The Swiss Bankers Association said Thursday’s agreement was the only possible solution to end the long-standing tax dispute, but it warned of serious financial consequences as a result of the fines.

“It will be a painful programme but one that brings some certainty to Switzerland, to the financial sector, to the clients and to bank employees. In this respect it is better to have this programme than none at all.

“We will implement it in good faith in a proactive and constructive way with the US Department of Justice,” SBA chairman Patrick Odier told swissinfo.ch.

He added that the dispute left a slightly sour taste in the mouth.

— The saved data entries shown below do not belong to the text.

/-- The main rails are off and MOD_PGOOD is deasserted (R554, R557); VSTBY, rail 28, stays on. -/
def railsOff (s : State) : State :=
  { s with power := { s.power with
      st := 1, pgood := false, paused := false
      rails := mmap Rail.reset s.power.rails fun r x => if r = 28 then x else { x with on := 0, st := 0, backAt := none } } }

/-- The clock registers of a half after a reset of its die (R437). -/
def resetHalf (s : State) (d : Nat) (h1 : Bool) : State :=
  let i := halfNo d h1
  putHalf s i { getHalf s i with
    req := 0, limit := 0, step := 0, changes := 0, cycles := 0, thermal := 0, power := 0, spare8 := 0, lastChange := s.mod.time }

/-- A job that a FATAL record stops: its tiles, its stream and weir state and its stacks are gone, and nothing of it is left to load again
(R436, log entry 64). -/
def stopJob (s : State) (j : BitVec 2) : State :=
  if (getJob s j).st = .unloaded then s
  else setJobSt (modJob s j fun x => { x with
    saved := [], frozen := false, closing := none, reshard := none, postClosed := false, drainSince := none, viewOwed := [] }) j .unloaded

/-- The network and the ports' links with everything in them gone; every edge CLOSED, its link ends reset (R437). -/
def emptyNet (n : Net) : Net :=
  { n with
    blocks := [], markers := [], prunes := [], trees := [], routes := [], padds := [], arrivals := [], l6 := [], reports := []
    ethRx := [], edges := [], heldG := [], heldMsg := [], parks := [] }

/-- A FATAL record's action (R456, R557): the main rails off, every compute die held in reset, ports DOWN, MOD.STATE FAILED, the alert. -/
def fatalStop (s : State) : State :=
  let s := railsOff { s with power := { s.power with alertSrc := s.power.alertSrc ||| 0x20 } }
  let s := (List.range 12).foldl (fun s d =>
    if diePresent s d then
      let s := { (setDieSt s d fun x => { wipeDie x with st := .held, heldAt := s.mod.time }) with tiles := wipeTiles s.tiles d }
      resetHalf (resetHalf s d false) d true
    else s) s
  let s := (List.range 24).foldl (fun s p => if (getPort s p).st = .off then s else setPort s p fun x => { x with
    st := .down, live := false, notUpSince := if x.st = .up then s.mod.time else x.notUpSince }) s
  let s := (List.range 12).foldl (fun s n => setStackSt s n fun k => { k with st := .offline, spares := [], reqs := [], writebacks := [] }) s
  let s := jobs4.foldl stopJob { s with net := emptyNet s.net, gather := { s.gather with opened := [] } }
  setModSt { s with owed := [] } fun m => { m with st := .failed, fatal := true, fatalAt := m.time, ucie := 0, invalWait := [] }

/-- A record written to the log, its job's ring and, when FATAL, the flash; then the action of its severity. -/
def putRecord (s : State) (r : ErrRec) : State × Bool :=
  let (l, lost) := logAppend { s.log with seq := r.seq + 1 } r
  let l := if r.sev = 3 then { l with flashFatal := (l.flashFatal ++ [r]).drop ((l.flashFatal ++ [r]).length - 16) } else l
  let s := ringAppend { s with log := l } r
  let s := if fldN s.mgmt.evMinSev 0 8 ≤ r.sev.toNat then raiseEvent s 1 0 (errBytes r) r.sev else s
  (if r.sev = 3 then fatalStop s else s, lost)

/-- The record that a unit's report becomes. Every double-bit word of a scratchpad comes from an injected fault (R478), since no command
brings one about otherwise. -/
def errRec (s : State) (e : Err) : ErrRec :=
  { time := s.mod.time, info1 := e.info1, info0 := e.info0, source := e.source, cause := e.cause, detail := e.detail,
    sev := e.sev, job := e.job.getD 0, jobValid := e.job.isSome, world := e.world, die := e.die, unit := e.unit,
    merged := false, injected := e.injected || decide (e.cause = cSpadEcc), seq := s.log.seq }

/-- An error record: merged into an open window, or written, opening one (R460). Answers whether a record was lost. -/
def putErr1 (s : State) (e : Err) : State × Bool :=
  if mergeable s.log e && s.log.wins.any (winHas · e) then
    let ws := s.log.wins.map fun w => if winHas w e then { w with count := w.count + 1, lastInfo0 := e.info0 } else w
    ({ s with log := { s.log with wins := ws } }, false)
  else
    let r := errRec s e
    let s := if mergeable s.log e then
        { s with log := { s.log with wins := s.log.wins ++ [{ first := r, count := 0, lastInfo0 := 0, since := s.mod.time }] } }
      else s
    putRecord s r

/-- The LOG_LOST summary (R461). -/
def lostErr (s : State) : Err := { cause := 0xEB, unit := 9, source := 16, die := 15, info0 := s.log.lost }

/-- The record of an uncorrectable block that a unit meets by physical address (R316, R319, R459). -/
def hbmDataErr (pa : Nat) (job : Option (BitVec 2)) (injected : Bool) : Err :=
  { cause := cHbmData, unit := 4, source := BitVec.ofNat 16 (paStack pa), job, die := BitVec.ofNat 4 (paStack pa),
    info0 := BitVec.ofNat 64 (pa % 2 ^ 40), injected }

/-- A WORLD_VIOLATION record (R482). -/
def worldErr (unit : BitVec 4) (source : W16) (die : Nat) (job : Option (BitVec 2)) (info0 : Nat) : Err :=
  { cause := stWorld, unit, source, die := BitVec.ofNat 4 die, job, info0 := BitVec.ofNat 64 info0 }

/-- A record for a job's ring that lies in secure memory is not written there, with a WORLD_VIOLATION record of no job (R22, R482). -/
def ringSecure (s : State) (j : BitVec 2) : Option Nat :=
  let g := (getJob s j).regs
  if decide (fldN g.errRing 0 5 ≠ 0) && securePa s (ringAt g) then some (ringAt g) else none

/-- The physical address at which a job's ring takes its next record, where its block cannot take a partial write (R316, R462). -/
def ringBadAt (s : State) (j : BitVec 2) : Option Nat :=
  let g := (getJob s j).regs
  let pa := ringAt g
  match blkSt (getStack s (paStack pa)) (pa % 2 ^ 36 / 64) with
  | some .uncorrectable | some .poisoned => some pa
  | _ => none

/-- An error record (R457): written or merged; a loss from the log writes a LOG_LOST summary, whose own loss writes none. A job ring
whose block keeps no partial write adds an HBM_DATA record (R316), one in secure memory a WORLD_VIOLATION record (R482). -/
def putErr (s : State) (e : Err) : State :=
  let (s1, lost) := putErr1 s e
  let s2 := if lost then (putErr1 s1 (lostErr s1)).1 else s1
  match e.job with
  | some j =>
    if (getJob s1 j).regs.errHead = (getJob s j).regs.errHead then
      match ringSecure s j with
      | some pa => if s1.log.seq = s.log.seq then s2 else
          (putErr1 s2 (worldErr 4 (BitVec.ofNat 16 (paStack pa)) (paStack pa) none pa)).1
      | none => s2
    else match ringBadAt s j with
      | some pa => (putErr1 s2 (hbmDataErr pa none false)).1
      | none => s2
  | none => s2

/-- A write by physical address of the module's units and the control die's cores, with the record of one that is not made (R316). -/
def hbmStore (s : State) (pa : Nat) (bs : List Byte) (job : Option (BitVec 2)) : State × Byte :=
  let (s, st) := hbmPut s pa bs
  (if st = cHbmData then putErr s (hbmDataErr pa job false) else s, st)

/-- A read by physical address of the module's units and the control die's cores, with the record of one that delivers no data. -/
def hbmLoad (s : State) (pa n : Nat) (job : Option (BitVec 2)) : State × List Byte × Byte :=
  let (s, bs, st) := hbmGet s pa n
  (if st = cHbmData then putErr s (hbmDataErr pa job false) else s, bs, st)

/-- A record of a tile about a job (R205). -/
def tileErr (t : W16) (job : Option (BitVec 2)) (cause : Byte) (info0 : Nat) : Err :=
  { cause, unit := 0, source := t, job, die := BitVec.ofNat 4 (tDie t), info0 := BitVec.ofNat 64 info0 }

/-! ## Tile exceptions (R177-R180) -/

/-- EXC_CAUSE of a first exception. -/
def excCauseReg (cause : Byte) (precise eng : Bool) : W32 := at' 32 9 (b2 precise) ||| at' 32 8 (b2 eng) ||| at' 32 0 cause

/-- EXC_CAUSE with one more exception counted: MORE holds at 0xFFFF. -/
def excMore (c : W32) : W32 := if fldN c 16 16 = 0xFFFF then c else c + 0x00010000

/-- The context with an exception recorded: the first one of a stopped context is kept, a later one adds to MORE (R179). -/
def noteExc (c : Ctx) (cause : Byte) (precise eng : Bool) (pc info : W64) : Ctx :=
  if c.st = .stopped ∧ c.excCause ≠ 0 then { c with excCause := excMore c.excCause }
  else { c with st := .stopped, excCause := excCauseReg cause precise eng, excPc := pc, excInfo := info }

/-- The record of a tile exception (R177, R459). -/
def excErr (t : W16) (j : BitVec 2) (cause : Byte) (precise eng : Bool) (pc info : W64) (injected : Bool) : Err :=
  { cause, unit := 0, source := t, job := some j, die := BitVec.ofNat 4 (tDie t),
    detail := at' 8 7 (1 : BitVec 1) ||| at' 8 1 (b2 eng) ||| at' 8 0 (b2 precise), info0 := pc, info1 := info, injected }

/-- A precise exception: the context stops, its wait is given up, PC stays at the bundle (R141, R177). -/
def raisePrecise (s : State) (t : W16) (j : BitVec 2) (eng : Bool) (cause : Byte) (info : W64) : State :=
  let pc := (getCtx (getTile s t) j).pc
  putErr (modCtx s t j fun c => { noteExc c cause true eng pc info with wait := none }) (excErr t j cause true eng pc info false)

/-- The operations of a context that have not started are discarded (R178). -/
def discardOps (x : Tile) (j : BitVec 2) : Tile :=
  let keep (o : EngOp) := decide (o.job ≠ j) || o.started
  { x with eng := { x.eng with press := x.eng.press.filter keep, conv := x.eng.conv.filter keep, wide := x.eng.wide.filter keep } }

/-- A deferred exception: the context stops at the bundle boundary and its operations not started are discarded (R178). -/
def raiseDeferred (s : State) (t : W16) (j : BitVec 2) (eng : Bool) (cause : Byte) (pc info : W64) (injected : Bool) : State :=
  putErr (modTile s t fun x =>
    let x := discardOps x j
    putCtx x j (noteExc (getCtx x j) cause false eng pc info)) (excErr t j cause false eng pc info injected)

/-! ## Shares (R187-R190) -/

/-- TILE.SPAD_BYTES (R181). -/
def spadBytes : Nat := 524288

/-- Filler share size in bytes (R188). -/
def fillBytes (x : Tile) : Nat := 16384 * fldN x.regs.share 0 5

/-- Context j uses the filler share (R187). -/
def inFiller (x : Tile) (j : BitVec 2) : Bool := bitAt x.regs.share (8 + j.toNat)

/-- The share of a context, from and to (R188). -/
def shareOf (x : Tile) (j : BitVec 2) : Nat × Nat :=
  if inFiller x j then (spadBytes - fillBytes x, spadBytes) else (0, spadBytes - fillBytes x)

/-- n bytes from a lie in the share of context j (R190). -/
def inShare (x : Tile) (j : BitVec 2) (a n : Nat) : Bool :=
  decide ((shareOf x j).1 ≤ a) && decide (a + n ≤ (shareOf x j).2)

/-! ## The scratchpad and its SECDED words (R203) -/

/-- A 64-bit word of [a, a + n) holds a double-bit error. -/
def spadBad (x : Tile) (a n : Nat) : Bool :=
  x.spadEcc.any fun e => decide (e.2 = .double) && decide (a < 8 * e.1 + 8) && decide (8 * e.1 < a + n)

/-- Words of [a, a + n) with a double-bit error that a write of [a, a + n) covers only in part. -/
def badMerges (x : Tile) (a n : Nat) : List Nat :=
  (x.spadEcc.filter fun e => decide (e.2 = .double) && decide (a < 8 * e.1 + 8) && decide (8 * e.1 < a + n)
    && !(decide (a ≤ 8 * e.1) && decide (8 * e.1 + 8 ≤ a + n))).map (·.1)

/-- Bytes stored, but for those that fall in a word of a list (R203: they are not kept). -/
def wrBytesBut (bad : List Nat) (m : SMap Byte) (a : Nat) (bs : List Byte) : SMap Byte :=
  match bs with
  | [] => m
  | b :: t => wrBytesBut bad (if bad.contains (a / 8) then m else mset 0 m a b) (a + 1) t

/-- A write of the scratchpad (R184, R203): bytes of a double-bit word covered only in part are not kept; every other word
touched holds a good code after it. -/
def spadWriteTile (x : Tile) (a : Nat) (bs : List Byte) : Tile :=
  let bad := badMerges x a bs.length
  { x with
    spad := if bad.isEmpty then wrBytes x.spad a bs else wrBytesBut bad x.spad a bs
    spadEcc := x.spadEcc.filter fun e => decide (8 * e.1 + 8 ≤ a) || decide (a + bs.length ≤ 8 * e.1) || bad.contains e.1 }

/-- The same on the module, with a SPAD_ECC record for each word whose bytes were not kept (R203). -/
def spadWrite (s : State) (t : W16) (j : BitVec 2) (a : Nat) (bs : List Byte) : State :=
  let x := getTile s t
  (badMerges x a bs.length).foldl (fun s w => putErr s (tileErr t (some j) cSpadEcc (8 * w)))
    (putTile s t (spadWriteTile x a bs))

/-- n bytes read from a tile's scratchpad. -/
def spadRead (x : Tile) (a n : Nat) : List Byte := rdBytes x.spad a n

/-! ## Context wake-up (R410) -/

/-- A yielded context is due. -/
def isDue (s : State) (x : Tile) (y : YieldRec) : Bool :=
  let a := getAcnt x y.wakeAcnt.toNat
  (y.wakeEn && (decide ((y.wakeDelta.toNat : Nat) ≤ (a.value - y.snapshot).toNat) || a.err.isSome))
  || (decide (y.maxUnits ≠ 0) && decide (y.since.toNat + 125 * y.maxUnits.toNat ≤ now s))
  || (!y.wakeEn && decide (y.maxUnits = 0))

/-- Yielded contexts of a tile that have become due are marked so (R410). -/
def markDue (s : State) (t : W16) : State :=
  jobs4.foldl (fun s j =>
    let x := getTile s t
    let c := getCtx x j
    match c.st, c.yrec with
    | .yielded, some y =>
      if y.due.isNone && isDue s x y then putTile s t (putCtx x j { c with yrec := some { y with due := some s.mod.time } }) else s
    | _, _ => s) s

“There should have been the means to ensure that there was more trust in the discussions, but that was not the case. The financial sector as a whole has yet to regain full trust and credibility and this explains why the US has taken the decision to penalise Swiss banks so harshly,” he said.

Reaction among Switzerland’s main political parties was mixed.

The centre-right Radical Party, which is traditionally close to the business industry, described the accord as “ugly and expensive”, but better than an initial deal rejected by parliament.

The centrist Christian Democrats for their part said the accord was worse than the deal rejected in June, while the rightwing Swiss People’s Party accused the government of kowtowing to the US.

The centre-left Social Democrats have welcomed the deal in principle, but remain sceptical that it can go ahead without violations of the law.